▸ WORK TO BE COMPLETED:
Please repeat exactly the lines below from the one containing "g).tram = d.tram := rfl" down to the one containing "g).tiles = d.tiles := rfl", both included, and nothing else.
### THE DATA
@[simp] theorem Dev.setVersion_time (d : Dev) (v : Nat) (x : Version) : (d.setVersion v x).time = d.time := rfl
@[simp] theorem Dev.setVersion_regs (d : Dev) (v : Nat) (x : Version) : (d.setVersion v x).regs = d.regs := rfl
@[simp] theorem Dev.setVersion_latched (d : Dev) (v : Nat) (x : Version) : (d.setVersion v x).latched = d.latched := rfl
@[simp] theorem Dev.setVersion_heldLow (d : Dev) (v : Nat) (x : Version) : (d.setVersion v x).heldLow = d.heldLow := rfl
@[simp] theorem Dev.setVersion_stk (d : Dev) (v : Nat) (x : Version) : (d.setVersion v x).stk = d.stk := rfl
@[simp] theorem Dev.setVersion_tram (d : Dev) (v : Nat) (x : Version) : (d.setVersion v x).tram = d.tram := rfl
@[simp] theorem Dev.setVersion_sram (d : Dev) (v : Nat) (x : Version) : (d.setVersion v x).sram = d.sram := rfl
@[simp] theorem Dev.setVersion_slots (d : Dev) (v : Nat) (x : Version) : (d.setVersion v x).slots = d.slots := rfl
@[simp] theorem Dev.setVersion_host (d : Dev) (v : Nat) (x : Version) : (d.setVersion v x).host = d.host := rfl
@[simp] theorem Dev.setVersion_cq (d : Dev) (v : Nat) (x : Version) : (d.setVersion v x).cq = d.cq := rfl
@[simp] theorem Dev.setVersion_tiles (d : Dev) (v : Nat) (x : Version) : (d.setVersion v x).tiles = d.tiles := rfl
@[simp] theorem Dev.setVersion_henOps (d : Dev) (v : Nat) (x : Version) : (d.setVersion v x).henOps = d.henOps := rfl
@[simp] theorem Dev.setVersion_nextHenOp (d : Dev) (v : Nat) (x : Version) : (d.setVersion v x).nextHenOp = d.nextHenOp := rfl
@[simp] theorem Dev.setVersion_cs (d : Dev) (v : Nat) (x : Version) : (d.setVersion v x).cs = d.cs := rfl
@[simp] theorem Dev.setVersion_sect (d : Dev) (v : Nat) (x : Version) : (d.setVersion v x).sect = d.sect := rfl
@[simp] theorem Dev.setVersion_parts (d : Dev) (v : Nat) (x : Version) : (d.setVersion v x).parts = d.parts := rfl
@[simp] theorem Dev.setVersion_layoutOn (d : Dev) (v : Nat) (x : Version) : (d.setVersion v x).layoutOn = d.layoutOn := rfl
@[simp] theorem Dev.setVersion_srv (d : Dev) (v : Nat) (x : Version) : (d.setVersion v x).srv = { d.srv with
    versions := if x.state = .free then tdel d.srv.versions v else tset d.srv.versions v x } := rfl
@[simp] theorem Dev.setVersion_fab (d : Dev) (v : Nat) (x : Version) : (d.setVersion v x).fab = d.fab := rfl
@[simp] theorem Dev.setVersion_pwr (d : Dev) (v : Nat) (x : Version) : (d.setVersion v x).pwr = d.pwr := rfl
@[simp] theorem Dev.setVersion_thm (d : Dev) (v : Nat) (x : Version) : (d.setVersion v x).thm = d.thm := rfl
@[simp] theorem Dev.setVersion_ras (d : Dev) (v : Nat) (x : Version) : (d.setVersion v x).ras = d.ras := rfl
@[simp] theorem Dev.setVersion_gan (d : Dev) (v : Nat) (x : Version) : (d.setVersion v x).gan = d.gan := rfl
@[simp] theorem Dev.setVersion_hif (d : Dev) (v : Nat) (x : Version) : (d.setVersion v x).hif = d.hif := rfl
@[simp] theorem Dev.setVersion_upsets (d : Dev) (v : Nat) (x : Version) : (d.setVersion v x).upsets = d.upsets := rfl
@[simp] theorem Dev.setVersion_free (d : Dev) (v : Nat) (x : Version) : (d.setVersion v x).free = d.free := rfl

@[simp] theorem Dev.setFn_time (d : Dev) (f : Nat) (g : FnCfg → FnCfg) : (d.setFn f g).time = d.time := rfl
@[simp] theorem Dev.setFn_regs (d : Dev) (f : Nat) (g : FnCfg → FnCfg) : (d.setFn f g).regs = d.regs := rfl
@[simp] theorem Dev.setFn_latched (d : Dev) (f : Nat) (g : FnCfg → FnCfg) : (d.setFn f g).latched = d.latched := rfl
@[simp] theorem Dev.setFn_heldLow (d : Dev) (f : Nat) (g : FnCfg → FnCfg) : (d.setFn f g).heldLow = d.heldLow := rfl
@[simp] theorem Dev.setFn_stk (d : Dev) (f : Nat) (g : FnCfg → FnCfg) : (d.setFn f g).stk = d.stk := rfl
@[simp] theorem Dev.setFn_tram (d : Dev) (f : Nat) (g : FnCfg → FnCfg) : (d.setFn f g).tram = d.tram := rfl
@[simp] theorem Dev.setFn_sram (d : Dev) (f : Nat) (g : FnCfg → FnCfg) : (d.setFn f g).sram = d.sram := rfl
@[simp] theorem Dev.setFn_slots (d : Dev) (f : Nat) (g : FnCfg → FnCfg) : (d.setFn f g).slots = d.slots := rfl
@[simp] theorem Dev.setFn_host (d : Dev) (f : Nat) (g : FnCfg → FnCfg) : (d.setFn f g).host = d.host := rfl
@[simp] theorem Dev.setFn_cq (d : Dev) (f : Nat) (g : FnCfg → FnCfg) : (d.setFn f g).cq = d.cq := rfl
@[simp] theorem Dev.setFn_tiles (d : Dev) (f : Nat) (g : FnCfg → FnCfg) : (d.setFn f g).tiles = d.tiles := rfl
@[simp] theorem Dev.setFn_henOps (d : Dev) (f : Nat) (g : FnCfg → FnCfg) : (d.setFn f g).henOps = d.henOps := rfl
@[simp] theorem Dev.setFn_nextHenOp (d : Dev) (f : Nat) (g : FnCfg → FnCfg) : (d.setFn f g).nextHenOp = d.nextHenOp := rfl
@[simp] theorem Dev.setFn_cs (d : Dev) (f : Nat) (g : FnCfg → FnCfg) : (d.setFn f g).cs = d.cs := rfl
@[simp] theorem Dev.setFn_sect (d : Dev) (f : Nat) (g : FnCfg → FnCfg) : (d.setFn f g).sect = d.sect := rfl
@[simp] theorem Dev.setFn_parts (d : Dev) (f : Nat) (g : FnCfg → FnCfg) : (d.setFn f g).parts = d.parts := rfl
@[simp] theorem Dev.setFn_layoutOn (d : Dev) (f : Nat) (g : FnCfg → FnCfg) : (d.setFn f g).layoutOn = d.layoutOn := rfl
@[simp] theorem Dev.setFn_srv (d : Dev) (f : Nat) (g : FnCfg → FnCfg) : (d.setFn f g).srv = d.srv := rfl
@[simp] theorem Dev.setFn_fab (d : Dev) (f : Nat) (g : FnCfg → FnCfg) : (d.setFn f g).fab = d.fab := rfl
@[simp] theorem Dev.setFn_pwr (d : Dev) (f : Nat) (g : FnCfg → FnCfg) : (d.setFn f g).pwr = d.pwr := rfl
@[simp] theorem Dev.setFn_thm (d : Dev) (f : Nat) (g : FnCfg → FnCfg) : (d.setFn f g).thm = d.thm := rfl
@[simp] theorem Dev.setFn_ras (d : Dev) (f : Nat) (g : FnCfg → FnCfg) : (d.setFn f g).ras = d.ras := rfl
@[simp] theorem Dev.setFn_gan (d : Dev) (f : Nat) (g : FnCfg → FnCfg) : (d.setFn f g).gan = d.gan := rfl
@[simp] theorem Dev.setFn_hif (d : Dev) (f : Nat) (g : FnCfg → FnCfg) : (d.setFn f g).hif = { d.hif with fns := tmod d.hif.fns {} f g } := rfl
@[simp] theorem Dev.setFn_upsets (d : Dev) (f : Nat) (g : FnCfg → FnCfg) : (d.setFn f g).upsets = d.upsets := rfl
@[simp] theorem Dev.setFn_free (d : Dev) (f : Nat) (g : FnCfg → FnCfg) : (d.setFn f g).free = d.free := rfl

@[simp] theorem Dev.setBucket_time (d : Dev) (p : Nat) (b : Bucket) : (d.setBucket p b).time = d.time := rfl
@[simp] theorem Dev.setBucket_regs (d : Dev) (p : Nat) (b : Bucket) : (d.setBucket p b).regs = d.regs := rfl
@[simp] theorem Dev.setBucket_latched (d : Dev) (p : Nat) (b : Bucket) : (d.setBucket p b).latched = d.latched := rfl
@[simp] theorem Dev.setBucket_heldLow (d : Dev) (p : Nat) (b : Bucket) : (d.setBucket p b).heldLow = d.heldLow := rfl
@[simp] theorem Dev.setBucket_stk (d : Dev) (p : Nat) (b : Bucket) : (d.setBucket p b).stk = d.stk := rfl
@[simp] theorem Dev.setBucket_tram (d : Dev) (p : Nat) (b : Bucket) : (d.setBucket p b).tram = d.tram := rfl
@[simp] theorem Dev.setBucket_sram (d : Dev) (p : Nat) (b : Bucket) : (d.setBucket p b).sram = d.sram := rfl
@[simp] theorem Dev.setBucket_slots (d : Dev) (p : Nat) (b : Bucket) : (d.setBucket p b).slots = d.slots := rfl
@[simp] theorem Dev.setBucket_host (d : Dev) (p : Nat) (b : Bucket) : (d.setBucket p b).host = d.host := rfl
@[simp] theorem Dev.setBucket_cq (d : Dev) (p : Nat) (b : Bucket) : (d.setBucket p b).cq = d.cq := rfl
@[simp] theorem Dev.setBucket_tiles (d : Dev) (p : Nat) (b : Bucket) : (d.setBucket p b).tiles = d.tiles := rfl
@[simp] theorem Dev.setBucket_henOps (d : Dev) (p : Nat) (b : Bucket) : (d.setBucket p b).henOps = d.henOps := rfl
@[simp] theorem Dev.setBucket_nextHenOp (d : Dev) (p : Nat) (b : Bucket) : (d.setBucket p b).nextHenOp = d.nextHenOp := rfl
@[simp] theorem Dev.setBucket_cs (d : Dev) (p : Nat) (b : Bucket) : (d.setBucket p b).cs = d.cs := rfl
@[simp] theorem Dev.setBucket_sect (d : Dev) (p : Nat) (b : Bucket) : (d.setBucket p b).sect = d.sect := rfl
@[simp] theorem Dev.setBucket_parts (d : Dev) (p : Nat) (b : Bucket) : (d.setBucket p b).parts = d.parts := rfl
@[simp] theorem Dev.setBucket_layoutOn (d : Dev) (p : Nat) (b : Bucket) : (d.setBucket p b).layoutOn = d.layoutOn := rfl
@[simp] theorem Dev.setBucket_srv (d : Dev) (p : Nat) (b : Bucket) : (d.setBucket p b).srv = d.srv := rfl
@[simp] theorem Dev.setBucket_fab (d : Dev) (p : Nat) (b : Bucket) : (d.setBucket p b).fab = d.fab := rfl
@[simp] theorem Dev.setBucket_pwr (d : Dev) (p : Nat) (b : Bucket) : (d.setBucket p b).pwr = d.pwr := rfl
@[simp] theorem Dev.setBucket_thm (d : Dev) (p : Nat) (b : Bucket) : (d.setBucket p b).thm = d.thm := rfl
@[simp] theorem Dev.setBucket_ras (d : Dev) (p : Nat) (b : Bucket) : (d.setBucket p b).ras = d.ras := rfl
@[simp] theorem Dev.setBucket_gan (d : Dev) (p : Nat) (b : Bucket) : (d.setBucket p b).gan = d.gan := rfl
@[simp] theorem Dev.setBucket_hif (d : Dev) (p : Nat) (b : Bucket) : (d.setBucket p b).hif = { d.hif with buckets := tset d.hif.buckets p b } := rfl
@[simp] theorem Dev.setBucket_upsets (d : Dev) (p : Nat) (b : Bucket) : (d.setBucket p b).upsets = d.upsets := rfl
@[simp] theorem Dev.setBucket_free (d : Dev) (p : Nat) (b : Bucket) : (d.setBucket p b).free = d.free := rfl

@[simp] theorem Dev.popHead_time (d : Dev) (q : Nat) : (d.popHead q).time = d.time := rfl
@[simp] theorem Dev.popHead_latched (d : Dev) (q : Nat) : (d.popHead q).latched = d.latched := rfl
@[simp] theorem Dev.popHead_heldLow (d : Dev) (q : Nat) : (d.popHead q).heldLow = d.heldLow := rfl
@[simp] theorem Dev.popHead_stk (d : Dev) (q : Nat) : (d.popHead q).stk = d.stk := rfl
@[simp] theorem Dev.popHead_tram (d : Dev) (q : Nat) : (d.popHead q).tram = d.tram := rfl
@[simp] theorem Dev.popHead_sram (d : Dev) (q : Nat) : (d.popHead q).sram = d.sram := rfl
@[simp] theorem Dev.popHead_slots (d : Dev) (q : Nat) : (d.popHead q).slots = d.slots := rfl
@[simp] theorem Dev.popHead_host (d : Dev) (q : Nat) : (d.popHead q).host = d.host := rfl
@[simp] theorem Dev.popHead_tiles (d : Dev) (q : Nat) : (d.popHead q).tiles = d.tiles := rfl
@[simp] theorem Dev.popHead_henOps (d : Dev) (q : Nat) : (d.popHead q).henOps = d.henOps := rfl
@[simp] theorem Dev.popHead_nextHenOp (d : Dev) (q : Nat) : (d.popHead q).nextHenOp = d.nextHenOp := rfl
@[simp] theorem Dev.popHead_cs (d : Dev) (q : Nat) : (d.popHead q).cs = d.cs := rfl
@[simp] theorem Dev.popHead_sect (d : Dev) (q : Nat) : (d.popHead q).sect = d.sect := rfl
@[simp] theorem Dev.popHead_parts (d : Dev) (q : Nat) : (d.popHead q).parts = d.parts := rfl
@[simp] theorem Dev.popHead_layoutOn (d : Dev) (q : Nat) : (d.popHead q).layoutOn = d.layoutOn := rfl
@[simp] theorem Dev.popHead_srv (d : Dev) (q : Nat) : (d.popHead q).srv = d.srv := rfl
@[simp] theorem Dev.popHead_fab (d : Dev) (q : Nat) : (d.popHead q).fab = d.fab := rfl
@[simp] theorem Dev.popHead_pwr (d : Dev) (q : Nat) : (d.popHead q).pwr = d.pwr := rfl
@[simp] theorem Dev.popHead_thm (d : Dev) (q : Nat) : (d.popHead q).thm = d.thm := rfl
@[simp] theorem Dev.popHead_ras (d : Dev) (q : Nat) : (d.popHead q).ras = d.ras := rfl
@[simp] theorem Dev.popHead_gan (d : Dev) (q : Nat) : (d.popHead q).gan = d.gan := rfl
@[simp] theorem Dev.popHead_hif (d : Dev) (q : Nat) : (d.popHead q).hif = d.hif := rfl
@[simp] theorem Dev.popHead_upsets (d : Dev) (q : Nat) : (d.popHead q).upsets = d.upsets := rfl
@[simp] theorem Dev.popHead_free (d : Dev) (q : Nat) : (d.popHead q).free = d.free := rfl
######
▸ EXERCISE ANSWER:
@[simp] theorem Dev.setFn_tram (d : Dev) (f : Nat) (g : FnCfg → FnCfg) : (d.setFn f g).tram = d.tram := rfl
@[simp] theorem Dev.setFn_sram (d : Dev) (f : Nat) (g : FnCfg → FnCfg) : (d.setFn f g).sram = d.sram := rfl
@[simp] theorem Dev.setFn_slots (d : Dev) (f : Nat) (g : FnCfg → FnCfg) : (d.setFn f g).slots = d.slots := rfl
@[simp] theorem Dev.setFn_host (d : Dev) (f : Nat) (g : FnCfg → FnCfg) : (d.setFn f g).host = d.host := rfl
@[simp] theorem Dev.setFn_cq (d : Dev) (f : Nat) (g : FnCfg → FnCfg) : (d.setFn f g).cq = d.cq := rfl
@[simp] theorem Dev.setFn_tiles (d : Dev) (f : Nat) (g : FnCfg → FnCfg) : (d.setFn f g).tiles = d.tiles := rfl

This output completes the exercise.